There are also the grosser aspects of the job. A child has wet the bed; someone has missed the toilet; a drunken guest has regurgitated—these are not pretty pictures, but someone has to clean-up the mess. That someone is the housekeeper. No wonder rubber gloves are standard issue for them!

And they do all this for minimum wage with few opportunities for advancement. The average pay for housekeepers is $16,900 a year, just $325 per week. For that they can clean up to 15 rooms a day; and with a noon or one o’clock check-out time, they have to hurry to be ready for the 3:00 pm check-ins. They rejoice when one of their assigned rooms has a DND (Do Not Disturb) on the door as they make their morning rounds; and they hope it is still there in the afternoon.

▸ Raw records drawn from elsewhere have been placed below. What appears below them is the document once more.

-- ==== Sys2Proof/Machine/FaultEvents.lean ====
section
/-! DEFINITION. Translation misses and page faults: the fill (R251), the combining tree (R330), the replies (R252, R331). -/

namespace Sys2Proof.Machine

/-! ## The fill (R251) -/

/-- The entries that a request completing after a fill must follow. -/
def State.entries (s : State) (c pa n : Nat) : List Nat := (s.overlapping c (.phys pa) n).map fun p => p.id

/-- A load of a speculative thread that its own buffered bytes cover, else a request (R69, R146), behind the commits under way
(R70). DESIGN CHOICE (log entry 77): a load that missed the TLB is not supplied by the store buffer after the fill; it goes to its
home behind the entries that it overlaps. -/
def State.fillLoad (s : State) (c i : Nat) (t : Thread) (pa n : Nat) (dest : Dest) (va : Word) : State :=
  let ws := s.specWords c t
  if (specBytes ws (.phys pa) n).all Option.isSome then s.loaded c i dest (overlay ws (.phys pa) n 0)
  else s.requestLoad c i t (.phys pa) n dest va (s.entries c pa n ++ s.commitsBefore c t (.phys pa) n)

def State.fillStore (s : State) (c i : Nat) (t : Thread) (pa n : Nat) (v va : Word) : State :=
  if t.spec.isSome then (s.bufferStore c t (.phys pa) n v va).retire c i
  else (s.enterBuffer c i t (.phys pa) n va (.store (.phys pa) n v)).retire c i

/-- `migr.a` with its address translated (R161). -/
def State.fillMigr (s : State) (c i : Nat) (t : Thread) (pa : Nat) (va : Word) : State :=
  match s.home pa with
  | none => s.trapAt c i { cause := 11, utval := va }
  | some d =>
    match s.migrTrap c t d va with
    | some (cause, utval) => s.trapAt c i { cause, utval }
    | none => s.departFrom c i t .hatbox d

/-- The parked access completes without reissuing (R145); what peer memory does not serve raises ADDRESS (R326). DESIGN CHOICE: an atomic
that overlaps entries of the store buffer then goes to its home behind them (log entry 77); the queue words that an instruction read at
issue stay consumed where this ADDRESS is found after it (R136, log entry 118). -/
def State.complete (s : State) (c i : Nat) (t : Thread) (acc : Access) (va : Word) (pa : Nat) : State :=
  let onOwn (f : State) : State := if s.isPeer pa then s.trapAt c i { cause := 4, utval := va } else f
  match acc with
  | .fetch =>
    (s.setThread c i { t with park := .await 2 (.fetchData va) }).send
      { id := 0, ctx := t.ctx, core := c, slot := i, uid := t.uid, kind := .fetch va pa }
  | .load n dest => s.fillLoad c i t pa n dest va
  | .store n v => s.fillStore c i t pa n v va
  | .atomic a => onOwn (s.sendAtomic c i t (.phys pa) a va (s.entries c pa a.n))
  | .migrA => s.fillMigr c i t pa va
  | .spawn rd => onOwn (s.askSpawn c i t rd va pa)
  | .dec => onOwn (s.sendDec c i t va pa)
  | .wait rd => onOwn (s.askWait c i t rd va pa)
  | .group op => onOwn (s.askGroup c i t op va (.phys pa))
  | .claim rd => onOwn (s.askClaim c i t rd va (.phys pa))
  | .trigger n => onOwn ((s.armTrigger c t n va).retire c i)

/-- The access of a packet's thread waits for room in the store buffer, or for an earlier store that it will overlap, one whose page
the driver has still to answer included (R146). -/
def State.entryWaits (s : State) (p : Packet) (t : Thread) (acc : Access) (va : Word) : Bool :=
  match acc.entry t with
  | none => false
  | some (k, n) =>
    s.bufferBusy p.core ||
      match (s.serve p.core t.ctx va acc.need).1 with
      | some pa => s.net.any fun q => q.core = p.core && decide (q.id < p.id) && s.missOver (.phys (pa + k)) n q
      | none => false

/-- A page that is absent or forbids the access becomes a fault: the thread stays parked and its task is held (R252). Its miss keeps
its place among those of its core until the reply (R146). -/
def State.pageFault (s : State) (c i : Nat) (t : Thread) (acc : Access) (va : Word) : State :=
  ((s.setThread c i { t with park := .await 12 (.fault acc va) }).markTask t.task c 7).sendFault t.ctx c va acc.kind

/-- The answer of the cove service core to a thread's miss. -/
def State.fillFor (s : State) (p : Packet) (t : Thread) (acc : Access) (va : Word) : State :=
  match s.serve p.core t.ctx va acc.need with
  | (some pa, s) => (s.dropPacket p.id).complete p.core p.slot t acc va pa
  | (none, s) => s.pageFault p.core p.slot t acc va

/-- TLB_FILL; an access that needs a store-buffer entry completes once one is free, in issue order among those that overlap. -/
def execTlbFill (s : State) : Result :=
  onPacket s fun p =>
    match p.kind with
    | .tlbMiss va acc =>
      (match s.waiter? p with
        | some (t, .translate _ _) =>
          if s.entryWaits p t acc va then s else s.fillFor p t acc va
        | some (_, .fault _ _) => s
        | _ => s.dropPacket p.id)
    | _ => s

/-! ## The combining tree (R330) -/

def FaultEntry.matches_ (e : FaultEntry) (level node x page : Nat) : Bool :=
  e.level == level && e.node == node && e.ctx == x && e.page == page

/-- The number of entries of a table. -/
def levelSize : Nat → Nat
  | 0 => 64
  | 1 => 256
  | _ => 4096

def FaultUnit.entry? (f : FaultUnit) (level node x page : Nat) : Option FaultEntry :=
  f.entries.find? fun e => e.matches_ level node x page

/-- A port added to an entry. -/
def FaultUnit.addPort (f : FaultUnit) (level node x page port : Nat) : FaultUnit :=
  { f with entries := f.entries.map fun e =>
      if e.matches_ level node x page then { e with ports := if e.ports.contains port then e.ports else e.ports ++ [port] } else e }

def FaultUnit.full (f : FaultUnit) (level node : Nat) : Bool :=
  decide (levelSize level ≤ (f.entries.filter fun e => e.level = level && e.node = node).length)

/-- The child port through which a message of a core reaches a level, and the node there. -/
def portAt (level unit : Nat) : Nat :=
  match level with
  | 0 => unit
  | 1 => coveOf unit
  | _ => dieOf unit

def nodeAt (level unit : Nat) : Nat :=
  match level with
  | 0 => coveOf unit
  | 1 => dieOf unit
  | _ => 0

/-! ## The replies (R252, R331) -/

/-- A thread's parked access answered: its miss is translated afresh, or denied and gone. On a denial with h = 0 a pending asynchronous cause
goes first, and the access is withdrawn with no effect (R249). -/
def State.answerThread (s : State) (c i : Nat) (t : Thread) (acc : Access) (va : Word) (resolved : Bool) : State :=
  let s := s.markTask t.task c 3
  if resolved then s.setThread c i { t with park := .await 12 (.translate acc va) }
  else
    let s := s.withdraw t.uid
    if t.pend.first.isSome && !t.handler then s.setThread c i { t with park := .none }
    else s.trapAt c i { cause := 20, utval := va, fetch := acc == .fetch }

/-- The threads of a core parked on the page answered. -/
def State.answerCore (s : State) (x page c : Nat) (resolved : Bool) : State :=
  slotNumbers.foldl (fun s i =>
    match s.thread? c i with
    | some t =>
      match t.waits with
      | some (.fault acc va) =>
        if t.ctx = x ∧ pageOf va = page then s.answerThread c i t acc va resolved else s
      | _ => s
    | none => s) s

/-- The copy engine of a core answered: it goes on, or its copy fails (R188). -/
def State.answerEngine (s : State) (x page c : Nat) (resolved : Bool) : State :=
  match (s.core c).copying with
  | some r =>
    match r.fault with
    | some va =>
      if r.cmd.ctx = x ∧ pageOf va = page then
        (if resolved then s.setCore c { s.core c with copying := some { r with fault := none } } else s.failCopy c r.cmd va)
      else s
    | none => s
  | none => s

/-- What a denied page makes of a packet of the part that waits for it: a decrement is lost; the end of a task whose TCB it
holds is told to nobody, as for a TCB that cannot be read (R363); a task whose list it holds is faulted (R62); of a list of
successors its first is passed over. -/
def State.denied (s : State) (page cove : Nat) (p : Packet) : Option Packet :=
  match p.kind with
  | .dec va none v => if v = cove ∧ pageOf va = page then none else some p
  | .ended t status _ unit v =>
    if v ≠ cove then some p
    else
      match s.endLacks t status with
      | some va =>
        if pageOf va ≠ page then some p
        else if va = t.tcb then none else some { p with kind := .ended t 5 14 unit v }
      | none => some p
  | .releases t (va :: rest) unit v =>
    if v = cove ∧ pageOf va = page then some { p with kind := .releases t rest unit v } else some p
  | _ => some p

/-- The packets of the part that wait for a denied page. -/
def State.denyPart (s : State) (x page cove : Nat) : State :=
  { s with net := s.net.filterMap fun p => if p.ctx = x then s.denied page cove p else some p }

/-- A launch whose page is denied returns NOMAP (R341). -/
def State.denyLoad (s : State) (x : Nat) : State :=
  match s.ctx? x with
  | some k =>
    if k.phase = .loading then
      { s with ctxs := drop x s.ctxs, mbox := { busy := none, out := leBytes 4 4 } }
    else s
  | none => s

/-- An entry freed. -/
def State.freeEntry (s : State) (level node x page : Nat) : State :=
  { s with fu := { s.fu with entries := s.fu.entries.filter fun e => !e.matches_ level node x page } }

/-- A reply at a cove: its entry freed, its waiting cores answered. -/
def State.answerCove (s : State) (x page v : Nat) (resolved : Bool) : State :=
  match s.fu.entry? 0 v x page with
  | none => s
  | some e =>
    let s := s.freeEntry 0 v x page
    let s := e.ports.foldl (fun s c => (s.answerCore x page c resolved).answerEngine x page c resolved) s
    if resolved then s else (s.denyPart x page v).denyLoad x

/-- A reply at a die. -/
def State.answerDie (s : State) (x page d : Nat) (resolved : Bool) : State :=
  match s.fu.entry? 1 d x page with
  | none => s
  | some e => e.ports.foldl (fun s v => s.answerCove x page v resolved) (s.freeEntry 1 d x page)

/-! ## The climb -/

/-- A tag that is not 0. -/
def nextTagOf (t : BitVec 32) : BitVec 32 := if t + 1 = 0 then 1 else t + 1

/-- One request more in the record of a page, while the record is not written. -/
def countIn (x page : Nat) (rs : List FaultRecord) : List FaultRecord :=
  rs.map fun r => if r.ctx = x && r.page = page && !r.written && !r.answered then { r with n := r.n + 1 } else r

/-- A new key at the module fault unit: one record (R329, R330). -/
def State.newRecord (s : State) (x page : Nat) (kind : BitVec 4) (unit : Nat) : State :=
  let f := s.fu
  let r : FaultRecord := { ctx := x, page, kind, unit, tag := f.nextTag, gen := f.gen, n := 1, written := false }
  ({ s with fu := { f with records := f.records ++ [r], nextTag := nextTagOf f.nextTag } } : State).flushFaults

/-- A message at a level: merged, held back by a full table, or recorded and sent on; a stale one is answered at once as
resolved (R331). -/
def State.climb (s : State) (p : Packet) (level page : Nat) (kind : BitVec 4) (unit gen : Nat) : State :=
  let node := nodeAt level unit
  let port := portAt level unit
  if level = 2 ∧ gen ≠ s.fu.gen.toNat then (s.dropPacket p.id).answerDie p.ctx page port true
  else
  match s.fu.entry? level node p.ctx page with
  | some _ =>
    let fu := s.fu.addPort level node p.ctx page port
    let fu := if level = 2 then { fu with records := countIn p.ctx page fu.records } else fu
    ({ s with fu } : State).dropPacket p.id
  | none =>
    if s.fu.full level node then s
    else
      let e : FaultEntry := { level, node, ctx := p.ctx, page, ports := [port] }
      let s : State := { s with fu := { s.fu with entries := s.fu.entries ++ [e] } }
      if level < 2 then s.turnPacket p.id (.fault (level + 1) (nodeAt (level + 1) unit) page kind unit gen)
      else (s.dropPacket p.id).newRecord p.ctx page kind unit

/-- FAULT_MESSAGE. -/
def execFaultMessage (s : State) : Result :=
  onPacket s fun p =>
    match p.kind with
    | .fault level _ page kind unit gen => s.climb p level page kind unit gen
    | _ => s


/-- FAULT_REPLY: the reply travels down the recorded ports and frees the entries. -/
def execFaultReply (s : State) : Result :=
  onPacket s fun p =>
    match p.kind with
    | .faultReply page resolved =>
      let s := s.dropPacket p.id
      (match s.fu.entry? 2 0 p.ctx page with
        | none => s
        | some e => e.ports.foldl (fun s d => s.answerDie p.ctx page d resolved) (s.freeEntry 2 0 p.ctx page))
    | _ => s

end Sys2Proof.Machine
end

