-- ==== Sys2Proof/Machine/MatrixValues.lean ====
section
/-! DEFINITION. What a matrix operation computes from the bytes, planes, accumulators and counters that it reads
(R227-R244), apart from the unit's queues and checks. Format codes are those of R132; 7 is E2M1X. -/

namespace Sys2Proof.Machine

/-- Bytes per element of a format. -/
def byteWidth (fmt : Nat) : Nat := widthOf fmt / 8

/-- The value of an element of a format in a list of bytes. -/
def elementAt (fmt : Nat) (bytes : List Byte) (i : Nat) : FVal :=
  let b := byteWidth fmt
  let x := leNat ((bytes.drop (i * b)).take b)
  if fmt = 5 then ofInt (signedOf 8 x) else (fmtOf fmt).decode x

/-! ## Planes and rows (R227, R228) -/

/-- The bytes of a plane. -/
def planeSize (fmt : Nat) : Nat := if fmt = 7 then 288 else 256 * byteWidth fmt

/-- K (R220). -/
def depthOf (fmt : Nat) : Nat := if fmt = 7 then 32 else 16

/-- w(k, n). -/
def weight (fmt : Nat) (bytes : List Byte) (k n : Nat) : FVal :=
  if fmt = 7 then blockElement ((bytes.drop (18 * n)).take 18) k else elementAt fmt bytes (16 * k + n)

/-- The bytes of a row of A for a plane format. -/
def rowBytes (fa fw : Nat) : Nat := if fa = 7 then 18 else depthOf fw * byteWidth fa

/-- The alignment of A. -/
def rowAlign (fa : Nat) : Nat := if fa = 7 then 1 else 16

/-- The elements of a row of A. -/
def rowElements (fa fw : Nat) (row : List Byte) : List FVal :=
  (upFrom 0 (depthOf fw)).map fun k => if fa = 7 then blockElement row k else elementAt fa row k

/-! ## Multiplies (R229) -/

/-- The exact sum of products: a NaN, an infinity, or a finite value. -/
def dotExact (ts : List (FVal × FVal)) : FVal :=
  ts.foldl (fun d (a, w) => (addExact 0 d (mulExact a w).v).v) (.fin false 0 0)

/-- A product of a term and the scale is a zero of negative sign. -/
def negativeZeroTerm (s : FVal) (t : FVal × FVal) : Bool :=
  (t.1.isZero || t.2.isZero || s.isZero) && ((t.1.sign != t.2.sign) != s.sign)

/-- acc + d × s with one rounding, and the sign of a zero as R229 states. -/
def mmaFloat (acc s : BitVec 32) (ts : List (FVal × FVal)) : BitVec 32 :=
  let a := fp32Val acc
  let f := fp32Val s
  let r := addExact 0 a (mulExact (dotExact ts) f).v
  match r.v with
  | .nan _ => BitVec.ofNat 32 fp32.canon
  | .inf n => if n then 0xFF800000 else 0x7F800000
  | v =>
    if v.isZero then (if acc = 0x80000000 ∧ ts.all (negativeZeroTerm f) then 0x80000000 else 0)
    else BitVec.ofNat 32 (fp32.encode .rne v).1

/-- The integer form, modulo 2^32. -/
def mmaInt (acc : BitVec 32) (ts : List (FVal × FVal)) : BitVec 32 :=
  acc + BitVec.ofInt 32 (dotExact ts).dy.floor

/-- Row i of the accumulator after a multiply by a row of A. -/
def mmaRow (fa fw : Nat) (s : BitVec 32) (plane row : List Byte) (acc : Vector (BitVec 32) 256) (i : Nat) :
    Vector (BitVec 32) 256 :=
  let a := rowElements fa fw row
  (upFrom 0 16).foldl (fun v n =>
    let ts := a.zip ((upFrom 0 (depthOf fw)).map fun k => weight fw plane k n)
    let old := (acc[16 * i + n]?).getD 0
    v.setIfInBounds (16 * i + n) (if fw = 5 then mmaInt old ts else mmaFloat old s ts)) acc

/-- The accumulator after a multiply. -/
def mmaAll (fa fw : Nat) (s : BitVec 32) (plane src : List Byte) (rows : Nat) (acc : Vector (BitVec 32) 256) :
    Vector (BitVec 32) 256 :=
  let n := rowBytes fa fw
  (upFrom 0 rows).foldl (fun v i => mmaRow fa fw s plane ((src.drop (i * n)).take n) v i) acc

/-! ## Reading out (R233) -/

/-- An `mrd` with one of these formats reads rm (R222). -/
def mrdRounds (fmt : Nat) : Bool := decide (1 ≤ fmt) && decide (fmt ≤ 4)

/-- One element read out. -/
def readElement (fmt : Nat) (rd : Rounding) (x : BitVec 32) : Nat × Flags :=
  if fmt = 0 ∨ fmt = 6 then (x.toNat, 0) else convert rd fmt (if fmt = 5 then 6 else 0) x.toNat

/-- The bytes and the flags of `mrd`. -/
def readOut (fmt mode : Nat) (sat : Bool) (draws : List (BitVec 16)) (acc : Vector (BitVec 32) 256) : List Byte × Flags :=
  let rs := (upFrom 0 256).map fun i => readElement fmt { mode, sat, r := drawAt draws i } ((acc[i]?).getD 0)
  (rs.flatMap fun r => leBytes (byteWidth fmt) r.1, rs.foldl (fun fl r => fl ||| r.2) 0)

/-- The bytes of `mrd.exp`. -/
def readExpOut (b : BitVec 32) (acc : Vector (BitVec 32) 256) : List Byte :=
  acc.toList.flatMap fun x => leBytes 4 (expTable x b).toNat

/-- The bytes of `mrmax`. -/
def rowMaxima (acc : Vector (BitVec 32) 256) : List Byte :=
  (upFrom 0 16).flatMap fun i =>
    let row := (upFrom 0 16).map fun n => ((acc[16 * i + n]?).getD 0).toNat
    leBytes 4 ((row.drop 1).foldl (fun m x => (fp32.minMax true m x).1) ((fp32.minMax true ((row[0]?).getD 0) ((row[0]?).getD 0)).1))

/-! ## Tree masks (R234) -/

def maskAcc (src : List Byte) (cb : Word) (v : BitVec 32) (acc : Vector (BitVec 32) 256) : Vector (BitVec 32) 256 :=
  (upFrom 0 256).foldl (fun a p =>
    let m := leNat ((src.drop (8 * (p / 16))).take 8)
    let c := cb.toInt + (p % 16 : Nat)
    if 0 ≤ c ∧ c ≤ 63 ∧ m / 2 ^ c.toNat % 2 = 0 then a.setIfInBounds p v else a) acc

/-! ## Top-k (R241) -/

/-- The key of a score of e bits. -/
def scoreKey (e b : Nat) : Nat :=
  let f := if e = 32 then fp32 else bf16
  if (f.decode b).isNan then 0
  else if b = 2 ^ (e - 1) then 2 ^ (e - 1)
  else if b < 2 ^ (e - 1) then b + 2 ^ (e - 1) else 2 ^ e - 1 - b

/-- An index with its key goes before another: a greater key, or the same key and a lower index. -/
def keyBefore (a b : Nat × Nat) : Bool := decide (b.2 < a.2) || (a.2 == b.2 && decide (a.1 < b.1))

/-- The k selected indices in their order, and all scores. -/
def selectTop (e k n : Nat) (src : List Byte) : List Nat × List Nat :=
  let scores := (upFrom 0 n).map fun i => leNat ((src.drop (i * (e / 8))).take (e / 8))
  let keyed := (upFrom 0 n).map fun i => (i, scoreKey e ((scores[i]?).getD 0))
  let sorted := keyed.foldl (fun xs x => insertBy keyBefore x xs) []
  ((sorted.take k).map fun x => x.1, scores)

/-- The output bytes of a selection. -/
def topkBytes (e : Nat) (sel scores : List Nat) : List Byte :=
  (upFrom 0 32).flatMap (fun j => leBytes 2 ((sel[j]?).getD 0xFFFF)) ++
  (upFrom 0 32).flatMap fun j =>
    leBytes (e / 8) (match sel[j]? with
      | some i => (scores[i]?).getD 0
      | none => 0)

/-- The routing counters after a counted selection. -/
def countRoutes (sel : List Nat) (r : Vector (BitVec 32) 64) : Vector (BitVec 32) 64 :=
  (sel.filter fun x => x < 64).foldl (fun r x => r.setIfInBounds x ((r[x]?).getD 0 + 1)) r

/-! ## Combining (R243, R244) -/

def combK (cfg : Word) : Nat := bits cfg 53 3 + 1
def combD (cfg : Word) : Nat := 8 * (bits cfg 48 5 + 1)
def combTokens (cfg : Word) : Nat := bits cfg 42 6 + 1
def combOut (cfg : Word) : Nat := bits cfg 30 12 * 32
def combRegion (cfg : Word) : Nat := bits cfg 18 12 * 32

/-- The offset of slot (t, r). -/
def combSlot (cfg : Word) (t r : Nat) : Nat := combRegion cfg + (t * combK cfg + r) * (4 * combD cfg)

/-- The source elements converted exactly to FP32, as bytes. -/
def combRow (bf : Bool) (src : List Byte) (d : Nat) : List Byte :=
  if bf then (upFrom 0 d).flatMap fun i => leBytes 4 (convert .rne 0 1 (leNat ((src.drop (2 * i)).take 2))).1 else src

/-- One element of an output row: the weighted values in rank order, one rounding per step. -/
def combElement : List (BitVec 32 × BitVec 32) → BitVec 32
  | [] => 0
  | (w, y) :: rest =>
    rest.foldl (fun s (w, y) => BitVec.ofNat 32 (fp32.finish .rne (fmaExact 0 (fp32Val w) (fp32Val y) (fp32Val s))).1)
      (BitVec.ofNat 32 (fp32.finish .rne (mulExact (fp32Val w) (fp32Val y))).1)

end Sys2Proof.Machine
end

Unfortunately, if a guest forgets that they forgot something or misplaces an item, too often we hear, “The housekeeper took it … moved it … broke it.” When it is discovered that it was the guest’s error, all you get is a “Never mind.”

So next time you use a hotel, remember to leave a tip for the hardworking women who provided you with a clean room. Try to make it more than just the loose change you leave in an ash tray or on the dresser. It’s a good way to say “Thank you” to the hospitality industry’s unsung heroines.